Our Father knows a better way, for everything. His way may not always look too easy, or it may look way too easy to believe in any results, but it is always better. I wish I had a dollar for every time I gritted my teach and dug in my heals, and insisted on doing things my way, only to have it come back to bite me in the rear parts!

I have always loved to learn. Pretty much anything. I loved the new books, pencils, classroom, assignments, and even test day. Loving to learn doesn’t make me humble or teachable. Admitting that the teacher or professor is trying to teach me a better way does. Opening my heart to the Father, allowing myself to be led by His Spirit and not thinking too highly of myself makes me humble. The Holy Spirit can teach me all things when I am humble. He, or anyone else, can’t teach me anything if I already think I know everything.
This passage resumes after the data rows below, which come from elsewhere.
/-- The dlk register table. -/
def regs_dlk : List RegDesc := [
  ⟨0x100, 1, 0, 1, 0, 0, 1, 0, 0x3f6, 0, 0, 0⟩,
  ⟨0x104, 1, 0, 1, 0, 0, 0, 0, 0, 0, 0, 0⟩,
  ⟨0x108, 1, 0, 1, 0, 0xffffffff, 0, 0, 0, 0, 0, 0⟩,
  ⟨0x10c, 1, 0, 1, 0, 0xffffff, 0, 0, 0, 0, 0, 0⟩,
  ⟨0x110, 1, 0, 1, 0, 0x810, 0xffff, 0, 0, 0, 0, 0⟩,
  ⟨0x114, 1, 0, 1, 0, 0, 0, 0, 0, 0, 0, 0xffffffff⟩,
  ⟨0x118, 1, 0, 1, 0, 0, 0, 0, 0, 0, 0, 0xffffffff⟩,
  ⟨0x120, 1, 0, 1, 0, 0, 0xffff, 0, 0, 0, 0, 0⟩,
  ⟨0x124, 1, 0, 1, 0, 0, 0xffffffff, 0, 0, 0, 0, 0⟩,
  ⟨0x128, 1, 0, 1, 0, 0, 0, 0, 0, 0, 0, 0⟩,
  ⟨0x12c, 1, 0, 1, 0, 0, 0, 0, 0, 0, 0, 0⟩,
  ⟨0x130, 1, 0, 1, 0, 0, 0, 0, 0, 0, 0, 0⟩,
  ⟨0x134, 1, 0, 1, 0, 0, 0, 0, 0, 0, 0, 0⟩,
  ⟨0x138, 1, 0, 1, 0, 0x10064, 0x1ffff, 0, 0, 0, 0, 0⟩,
  ⟨0x13c, 1, 0, 1, 0, 0, 0, 0, 0, 0, 0, 0⟩]

/-- The swift register table. -/
def regs_swift : List RegDesc := [
  ⟨0x100, 1, 0, 1, 0, 0, 0, 0, 0x1fff07, 0, 0, 0⟩,
  ⟨0x180, 1, 0, 1, 0, 0, 0, 0, 0, 0, 0, 0⟩,
  ⟨0x184, 1, 0, 1, 0, 0, 0, 0, 0, 0, 0, 0xffffffff⟩,
  ⟨0x188, 1, 0, 1, 0, 0, 0, 0, 0, 0, 0, 0xffffffff⟩,
  ⟨0x18c, 1, 0, 1, 0, 0, 0, 0, 0, 0, 0, 0⟩,
  ⟨0x1a0, 1, 0, 1, 0, 0, 0, 0, 0, 0, 0, 0⟩,
  ⟨0x1a4, 1, 0, 1, 0, 0, 0, 0, 3, 0, 0, 0⟩,
  ⟨0x1a8, 1, 0, 1, 0, 0, 0, 0, 0, 0, 0, 0xffffffff⟩,
  ⟨0x1ac, 1, 0, 1, 0, 0, 0, 0, 0, 0, 0, 0xffffffff⟩,
  ⟨0x200, 1, 0, 1, 0, 0xa000400, 0, 0, 0xf001f0f, 0, 0, 0⟩,
  ⟨0x204, 1, 0, 1, 0, 0, 0, 0, 0, 0, 0, 0⟩,
  ⟨0x208, 1, 0, 1, 0, 0x140000, 0x3fff7f, 0, 0, 0, 0, 0⟩,
  ⟨0x20c, 1, 0, 1, 0, 0, 0, 0, 0, 0, 0, 0⟩,
  ⟨0x210, 1, 0, 1, 0, 0, 0, 0, 0, 0, 0, 0⟩,
  ⟨0x214, 1, 0, 1, 0, 0, 0, 0, 0, 0, 0, 0⟩,
  ⟨0x218, 1, 0, 1, 0, 0, 0, 0, 0, 0, 0, 0⟩]

/-- The intake register table. -/
def regs_intake : List RegDesc := [
  ⟨0x100, 1, 0, 1, 0, 0, 0x3fff, 0, 0, 0, 0, 0⟩,
  ⟨0x104, 1, 0, 1, 0, 0, 0, 0, 0, 0, 0, 0⟩,
  ⟨0x108, 1, 0, 1, 0, 0, 0, 0, 0, 0, 0, 0⟩,
  ⟨0x140, 1, 0, 1, 0, 0, 0x803f0f7f, 0, 0, 0, 0, 0⟩,
  ⟨0x144, 1, 0, 1, 0, 0, 0xffffffff, 0, 0, 0, 0, 0⟩,
  ⟨0x148, 1, 0, 1, 0, 0, 0xffff00ff, 0, 0, 0, 0, 0⟩,
  ⟨0x14c, 1, 0, 1, 0, 0, 0x3fff, 0, 0, 0, 0, 0⟩,
  ⟨0x150, 2, 4, 1, 0, 0, 0xfffff, 0, 0, 0, 0, 0⟩,
  ⟨0x158, 3, 4, 1, 0, 0, 0xffffffff, 0, 0, 0, 0, 0⟩,
  ⟨0x164, 1, 0, 1, 0, 0, 0x1ff01ff, 0, 0, 0, 0, 0⟩,
  ⟨0x168, 1, 0, 1, 0, 0, 0xffffffff, 0, 0, 0, 0, 0⟩,
  ⟨0x16c, 1, 0, 1, 0, 0, 0xffff7fff, 0, 0, 0, 0, 0⟩,
  ⟨0x170, 1, 0, 1, 0, 0, 0x3fff, 0, 0, 0, 0, 0⟩,
  ⟨0x174, 1, 0, 1, 0, 0, 0x1f, 0, 0, 0, 0, 0⟩,
  ⟨0x178, 1, 0, 1, 0, 0, 0xffffffff, 0, 0, 0, 0, 0⟩,
  ⟨0x17c, 1, 0, 1, 0, 0, 0, 0, 0, 0, 0, 0⟩,
  ⟨0x180, 0x10, 4, 1, 0, 0, 0, 0, 0, 0, 0, 0⟩,
  ⟨0x1c0, 1, 0, 1, 0, 0, 0, 0, 0, 0, 0, 0⟩,
  ⟨0x1c4, 1, 0, 1, 0, 0x1000, 0, 0, 0, 0, 0, 0⟩,
  ⟨0x1c8, 1, 0, 1, 0, 0, 0, 0, 0, 0, 0, 0⟩,
  ⟨0x1cc, 1, 0, 1, 0, 0, 0, 0, 0, 0, 0, 0xffffffff⟩,
  ⟨0x1d0, 1, 0, 1, 0, 0, 0, 0, 0, 0, 0, 0xffffffff⟩]

/-- The pipeCtl register table. -/
def regs_pipeCtl : List RegDesc := [
  ⟨0x100, 1, 0, 1, 0, 0, 0x3f, 0, 0, 0, 0, 0⟩,
  ⟨0x104, 1, 0, 1, 0, 0, 0, 0, 0, 0, 0, 0⟩,
  ⟨0x108, 1, 0, 1, 0, 0, 0, 0, 0, 0, 0, 0⟩,
  ⟨0x10c, 1, 0, 1, 0, 0, 0, 0, 0, 0, 0, 0⟩,
  ⟨0x110, 1, 0, 1, 0, 0, 0, 0, 0, 0, 0, 0xffffffff⟩,
  ⟨0x114, 1, 0, 1, 0, 0, 0, 0, 0, 0, 0, 0xffffffff⟩,
  ⟨0x118, 1, 0, 1, 0, 0, 0, 0, 0, 0, 0, 0⟩,
  ⟨0x11c, 1, 0, 1, 0, 0, 0, 0, 0, 0, 0, 0xffffffff⟩,
  ⟨0x120, 1, 0, 1, 0, 0, 0, 0, 0, 0, 0, 0xffffffff⟩,
  ⟨0x124, 1, 0, 1, 0, 0, 0, 0, 0, 0, 0, 0⟩,
  ⟨0x140, 1, 0, 1, 0, 0, 0x3ff, 0, 0, 0, 0, 0⟩,
  ⟨0x144, 2, 4, 1, 0, 0, 0xffffffff, 0, 0, 0, 0, 0⟩,
  ⟨0x14c, 1, 0, 1, 0, 0, 0x1ff1f, 0, 0, 0, 0, 0⟩,
  ⟨0x150, 1, 0, 1, 0, 0, 0xfffff, 0, 0, 0, 0, 0⟩,
  ⟨0x154, 1, 0, 1, 0, 0, 0x7ff, 0, 0, 0, 0, 0⟩,
  ⟨0x158, 4, 4, 1, 0, 0, 0xffffffff, 0, 0, 0, 0, 0⟩,
  ⟨0x168, 2, 4, 1, 0, 0, 0xfffff, 0, 0, 0, 0, 0⟩,
  ⟨0x170, 1, 0, 1, 0, 0, 0x1ff01ff, 0, 0, 0, 0, 0⟩,
  ⟨0x174, 1, 0, 1, 0, 0, 0xbfffbfff, 0, 0, 0, 0, 0⟩,
  ⟨0x178, 1, 0, 1, 0, 0, 0xfbfff, 0, 0, 0, 0, 0⟩,
  ⟨0x17c, 1, 0, 1, 0, 0, 0, 0, 0, 0, 0, 0⟩,
  ⟨0x180, 4, 4, 1, 0, 0, 0, 0, 0, 0, 0, 0⟩,
  ⟨0x190, 1, 0, 1, 0, 0, 0xffffffff, 0, 0, 0, 0, 0⟩,
  ⟨0x194, 1, 0, 1, 0, 0, 0xffffffff, 0, 0, 0, 0, 0⟩,
  ⟨0x198, 1, 0, 1, 0, 0, 0xffffffff, 0, 0, 0, 0, 0⟩,
  ⟨0x19c, 1, 0, 1, 0, 0, 0, 0, 0, 0, 0, 0⟩]

/-- The pipeStage register table. -/
def regs_pipeStage : List RegDesc := [
  ⟨0x100, 1, 0, 1, 0, 0, 1, 0, 0, 0, 0, 0⟩,
  ⟨0x104, 1, 0, 1, 0, 0, 0, 0, 0, 0, 0, 0⟩,
  ⟨0x108, 1, 0, 1, 0, 0, 0, 0, 0, 0, 0, 0⟩,
  ⟨0x10c, 1, 0, 1, 0, 0, 0xffff, 0, 0, 0, 0, 0⟩,
  ⟨0x110, 1, 0, 1, 0, 0, 0, 0, 0, 0, 0, 0⟩,
  ⟨0x114, 1, 0, 1, 0, 0, 0, 0, 0, 0, 0, 0xffffffff⟩,
  ⟨0x118, 1, 0, 1, 0, 0, 0, 0, 0, 0, 0, 0xffffffff⟩,
  ⟨0x11c, 1, 0, 1, 0, 0, 0, 0, 0, 0, 0, 0xffffffff⟩]

/-- The pipeMatrix register table. -/
def regs_pipeMatrix : List RegDesc := [
  ⟨0x120, 1, 0, 1, 0, 0, 0, 0, 0, 0, 0, 0⟩,
  ⟨0x124, 1, 0, 1, 0, 0, 0, 0, 0, 0, 0, 0⟩]

/-- The pipeLut register table. -/
def regs_pipeLut : List RegDesc := [
  ⟨0x120, 1, 0, 1, 0, 0, 0, 0, 0, 0, 0, 0⟩,
  ⟨0x124, 1, 0, 1, 0, 0, 0, 0, 0, 0, 0, 0⟩,
  ⟨0x128, 1, 0, 1, 0, 0, 0, 0, 0, 0, 0, 0⟩,
  ⟨0x12c, 1, 0, 1, 0, 0, 0, 0, 0, 0, 0, 0xffffffff⟩]

/-- The pipeBranch register table. -/
def regs_pipeBranch : List RegDesc := [
  ⟨0x100, 1, 0, 1, 0, 0, 0x3f, 0, 0, 0, 0, 0⟩,
  ⟨0x104, 1, 0, 1, 0, 0, 0, 0, 0, 0, 0, 0⟩,
  ⟨0x108, 1, 0, 1, 0, 0, 0, 0, 0, 0, 0, 0⟩,
  ⟨0x10c, 1, 0, 1, 0, 0, 0, 0, 0, 0, 0, 0⟩,
  ⟨0x110, 1, 0, 1, 0, 0, 0, 0, 0, 0, 0, 0xffffffff⟩,
  ⟨0x114, 1, 0, 1, 0, 0, 0, 0, 0, 0, 0, 0xffffffff⟩,
  ⟨0x118, 1, 0, 1, 0, 0, 0, 0, 0, 0, 0, 0xffffffff⟩,
  ⟨0x11c, 1, 0, 1, 0, 0, 0, 0, 0, 0, 0, 0xffffffff⟩,
  ⟨0x120, 1, 0, 1, 0, 0, 0, 0, 0, 0, 0, 0xffffffff⟩,
  ⟨0x124, 1, 0, 1, 0, 0, 0, 0, 0, 0, 0, 0⟩,
  ⟨0x140, 1, 0, 1, 0, 0, 0x1ff01ff, 0, 0, 0, 0, 0⟩,
  ⟨0x144, 1, 0, 1, 0, 0, 0xffffffff, 0, 0, 0, 0, 0⟩,
  ⟨0x148, 1, 0, 1, 0, 0, 0x3fff, 0, 0, 0, 0, 0⟩,
  ⟨0x14c, 2, 4, 1, 0, 0, 0xfffff, 0, 0, 0, 0, 0⟩,
  ⟨0x154, 1, 0, 1, 0, 0, 0xffffffff, 0, 0, 0, 0, 0⟩,
  ⟨0x158, 1, 0, 1, 0, 0, 0x1ffffff, 0, 0, 0, 0, 0⟩,
  ⟨0x15c, 1, 0, 1, 0, 0, 0, 0, 0, 0, 0, 0⟩,
  ⟨0x160, 1, 0, 1, 0, 0, 0, 0, 0, 0, 0, 0⟩]

/-- The pipeStats register table. -/
def regs_pipeStats : List RegDesc := [
  ⟨0x100, 1, 0, 1, 0, 0, 0x3f, 0, 0, 0, 0, 0⟩,
  ⟨0x104, 1, 0, 1, 0, 0, 0, 0, 0xffffffff, 0, 0, 0⟩,
  ⟨0x108, 1, 0, 1, 0, 0, 0, 0, 0xffffffff, 0, 0, 0⟩,
  ⟨0x10c, 1, 0, 1, 0, 0, 0, 0, 0x1ff, 0, 0, 0⟩,
  ⟨0x110, 1, 0, 1, 0, 0, 0, 0, 0, 0, 0, 0⟩,
  ⟨0x114, 1, 0, 1, 0, 0, 0, 0, 0, 0, 0, 0⟩,
  ⟨0x118, 1, 0, 1, 0, 0, 0, 0, 0, 0, 0, 0⟩,
  ⟨0x11c, 1, 0, 1, 0, 0, 0, 0, 0, 0, 0, 0⟩,
  ⟨0x120, 1, 0, 1, 0, 0, 0, 0, 0, 0, 0, 0xffffffff⟩,
  ⟨0x124, 1, 0, 1, 0, 0, 0, 0, 0, 0, 0, 0xffffffff⟩,
  ⟨0x128, 1, 0, 1, 0, 0, 0, 0, 0, 0, 0, 0xffffffff⟩,
  ⟨0x140, 4, 0x20, 1, 0, 0, 0, 0, 0, 0, 0, 0⟩,
  ⟨0x144, 4, 0x20, 1, 0, 0, 0, 0, 0, 0, 0, 0⟩,
  ⟨0x148, 4, 0x20, 1, 0, 0, 0, 0, 0, 0, 0, 0⟩,
  ⟨0x14c, 4, 0x20, 1, 0, 0, 0, 0, 0, 0, 0, 0⟩,
  ⟨0x150, 4, 0x20, 1, 0, 0, 0, 0, 0, 0, 0, 0⟩]

/-- The pipeFocus register table. -/
def regs_pipeFocus : List RegDesc := [
  ⟨0x100, 1, 0, 1, 0, 0, 0x3f, 0, 0, 0, 0, 0⟩,
  ⟨0x104, 1, 0, 1, 0, 0, 0, 0, 0, 0, 0, 0⟩,
  ⟨0x108, 1, 0, 1, 0, 0, 0, 0, 0, 0, 0, 0⟩,
  ⟨0x10c, 1, 0, 1, 0, 0, 0, 0, 0, 0, 0, 0⟩,
  ⟨0x140, 0x10, 4, 1, 0, 0, 0, 0, 0, 0, 0, 0⟩,
  ⟨0x180, 0x10, 4, 1, 0, 0, 0, 0, 0, 0, 0, 0⟩,
  ⟨0x1c0, 1, 0, 1, 0, 0, 0, 0, 0, 0, 0, 0xffffffff⟩]

/-- The eng register table. -/
def regs_eng : List RegDesc := [
  ⟨0x100, 1, 0, 1, 0, 4, 0, 0, 7, 0, 0, 0⟩,
  ⟨0x104, 1, 0, 1, 0, 0x1ff0000, 0, 0, 0, 0, 0, 0⟩,
  ⟨0x108, 1, 0, 1, 0, 0, 3, 0, 0, 0, 0, 0⟩,
  ⟨0x10c, 1, 0, 1, 0, 0, 0, 0, 0, 0, 0, 0⟩,
  ⟨0x110, 1, 0, 1, 0, 0, 0, 0, 0, 0, 0, 0⟩,
  ⟨0x114, 1, 0, 1, 0, 0, 0, 0, 0, 0, 0, 0⟩,
  ⟨0x118, 1, 0, 1, 0, 0, 0, 0, 0, 0, 0, 0⟩,
  ⟨0x11c, 1, 0, 1, 0, 0, 0, 0, 0, 0, 0, 0⟩,
  ⟨0x120, 1, 0, 1, 0, 0, 0, 0, 0, 0, 0, 0⟩,
  ⟨0x124, 1, 0, 1, 0, 0, 0xffff, 0, 0, 0, 0, 0⟩,
  ⟨0x128, 1, 0, 1, 0, 0, 0, 0, 0, 0, 0, 0xffffffff⟩,
  ⟨0x12c, 1, 0, 1, 0, 0, 0, 0, 0, 0, 0, 0⟩,
  ⟨0x130, 1, 0, 1, 0, 0, 0, 0, 0, 0, 0, 0⟩,
  ⟨0x134, 1, 0, 1, 0, 0, 0, 0, 0, 0, 0, 0⟩,
  ⟨0x138, 1, 0, 1, 0, 0, 0, 0, 0, 0, 0, 0⟩,
  ⟨0x13c, 1, 0, 1, 0, 0, 0, 0, 0, 0, 0, 0⟩,
  ⟨0x140, 1, 0, 1, 0, 0, 0, 0, 0, 0, 0, 0xffffffff⟩,
  ⟨0x144, 1, 0, 1, 0, 0, 0, 0, 0, 0, 0, 0xffffffff⟩,
  ⟨0x148, 1, 0, 1, 0, 0, 0, 0, 0, 0, 0, 0⟩,
  ⟨0x14c, 1, 0, 1, 0, 0, 0, 0, 0, 0, 0, 0⟩,
  ⟨0x150, 4, 4, 1, 0, 0, 0, 0, 0, 0, 0, 0⟩]

/-- The clus register table. -/
def regs_clus : List RegDesc := [
  ⟨0x100, 8, 4, 1, 0, 0, 0, 0, 0, 0, 0, 0⟩,
  ⟨0x120, 1, 0, 1, 0, 0, 0, 0, 0, 0, 0, 0⟩,
  ⟨0x128, 1, 0, 1, 0, 0, 0xffffffff, 0, 0, 0, 0, 0⟩,
  ⟨0x12c, 1, 0, 1, 0, 0, 0xffffffff, 0, 0, 0, 0, 0⟩,
  ⟨0x130, 1, 0, 1, 0, 0, 0xff, 0, 0, 0, 0, 0⟩,
  ⟨0x134, 1, 0, 1, 0, 0, 0, 0, 0, 0, 0, 0⟩,
  ⟨0x140, 0x10, 4, 1, 0, 0, 0, 0, 0, 0, 0, 0⟩,
  ⟨0x180, 1, 0, 1, 0, 0, 0, 0, 0, 0, 0, 0⟩,
  ⟨0x184, 1, 0, 1, 0, 0, 0, 0, 0, 0, 0, 0⟩,
  ⟨0x1c0, 0x10, 4, 1, 0, 1, 0, 0, 0x3f, 0, 0, 0⟩,
  ⟨0x200, 0x10, 4, 1, 0, 0, 0, 0, 0, 0, 0, 0⟩,
  ⟨0x240, 1, 0, 1, 0, 0, 0, 0, 0, 0, 0, 0xffffffff⟩,
  ⟨0x244, 1, 0, 1, 0, 0, 0, 0, 0, 0, 0, 0⟩,
  ⟨0x248, 1, 0, 1, 0, 0, 0, 0, 0, 0, 0, 0xffffffff⟩]

/-- The henc register table. -/
def regs_henc : List RegDesc := [
  ⟨0x100, 1, 0, 1, 0, 0, 0x3fff, 0, 0, 0, 0, 0⟩,
  ⟨0x104, 1, 0, 1, 0, 0, 0, 0, 0, 0, 0, 0⟩,
  ⟨0x108, 1, 0, 1, 0, 0, 0, 0, 0, 0, 0, 0⟩,
  ⟨0x10c, 1, 0, 1, 0, 0, 0, 0, 0, 0, 0, 0⟩,
  ⟨0x110, 1, 0, 1, 0, 1, 0, 0, 7, 0, 0, 0⟩,
  ⟨0x114, 1, 0, 1, 0, 0, 0xffffffff, 0, 0, 0, 0, 0⟩,
  ⟨0x118, 1, 0, 1, 0, 0, 0xffffffff, 0, 0, 0, 0, 0⟩,
  ⟨0x11c, 1, 0, 1, 0, 0, 0, 0, 0, 0, 0, 0⟩,
  ⟨0x120, 1, 0, 1, 0, 0, 0, 0, 0, 0, 0, 0xffffffff⟩,
  ⟨0x124, 1, 0, 1, 0, 0, 0, 0, 0, 0, 0, 0xffffffff⟩,
  ⟨0x128, 1, 0, 1, 0, 0, 0, 0, 0, 0, 0, 0xffffffff⟩,
  ⟨0x12c, 1, 0, 1, 0, 0, 0, 0, 0, 0, 0, 0xffffffff⟩,
  ⟨0x130, 1, 0, 1, 0, 0, 0, 0, 0, 0, 0, 0⟩,
  ⟨0x134, 1, 0, 1, 0, 0, 0, 0, 0, 0, 0, 0⟩,
  ⟨0x138, 1, 0, 1, 0, 0, 0, 0, 0, 0, 0, 0xffffffff⟩,
  ⟨0x140, 1, 0, 1, 0, 0, 0x1fffff, 0, 0, 0, 0, 0⟩,
  ⟨0x144, 2, 4, 1, 0, 0, 0xffffffff, 0, 0, 0, 0, 0⟩,
  ⟨0x14c, 4, 4, 1, 0, 0, 0xfffff, 0, 0, 0, 0, 0⟩,
  ⟨0x15c, 1, 0, 1, 0, 0, 0xffff00ff, 0, 0, 0, 0, 0⟩,
  ⟨0x160, 3, 4, 1, 0, 0, 0xffffffff, 0, 0, 0, 0, 0⟩,
  ⟨0x16c, 1, 0, 1, 0, 0, 0xffffff, 0, 0, 0, 0, 0⟩,
  ⟨0x170, 1, 0, 1, 0, 0, 0xffffffff, 0, 0, 0, 0, 0⟩,
  ⟨0x174, 1, 0, 1, 0, 0, 0x3ff3f3f, 0, 0, 0, 0, 0⟩,
  ⟨0x178, 1, 0, 1, 0, 0, 0xffffffff, 0, 0, 0, 0, 0⟩,
  ⟨0x17c, 1, 0, 1, 0, 0, 0x7fff7fff, 0, 0, 0, 0, 0⟩,
  ⟨0x180, 1, 0, 1, 0, 0, 0x1ff01ff, 0, 0, 0, 0, 0⟩,
  ⟨0x184, 1, 0, 1, 0, 0, 0x1ffffff, 0, 0, 0, 0, 0⟩,
  ⟨0x188, 1, 0, 1, 0, 0, 0xffffffff, 0, 0, 0, 0, 0⟩,
  ⟨0x18c, 1, 0, 1, 0, 0, 0x7ffff, 0, 0, 0, 0, 0⟩,
  ⟨0x190, 0xc, 4, 1, 0, 0, 0, 0, 0, 0, 0, 0⟩]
Humility isn’t a lack of confidence. It isn’t low self-esteem.

Ken Blanchard, in his book “Lead Like Jesus” says: “Humility is realizing and emphasizing the importance of others. It is not putting yourself down: it is lifting others up. Humility gives credit to forces other than your own knowledge or effort when a victory is won or an obstacle is overcome…Jesus’ humility didn’t come from lack of self –esteem, love, power, or ability. His humility came from the fact that He knew who He was, where He came from, where He was going, and whose He was.”

With that confidence in who we are, where we are going, and Whose we are, we can’t help but be humbled.

James 3:13-16 (Message Bible), “Do you want to be counted wise, to build a reputation for wisdom? Here’s what you do: Live well, live wisely, live humbly. It’s the way you live, not the way you talk, that counts. Mean-spirited ambition isn’t wisdom. Boasting that you are wise isn’t wisdom. Twisting the truth to make yourselves sound wise isn’t wisdom. It’s the furthest thing from wisdom—it’s animal cunning, devilish conniving. Whenever you’re trying to look better than others or get the better of others, things fall apart and everyone ends up at the others’ throats.”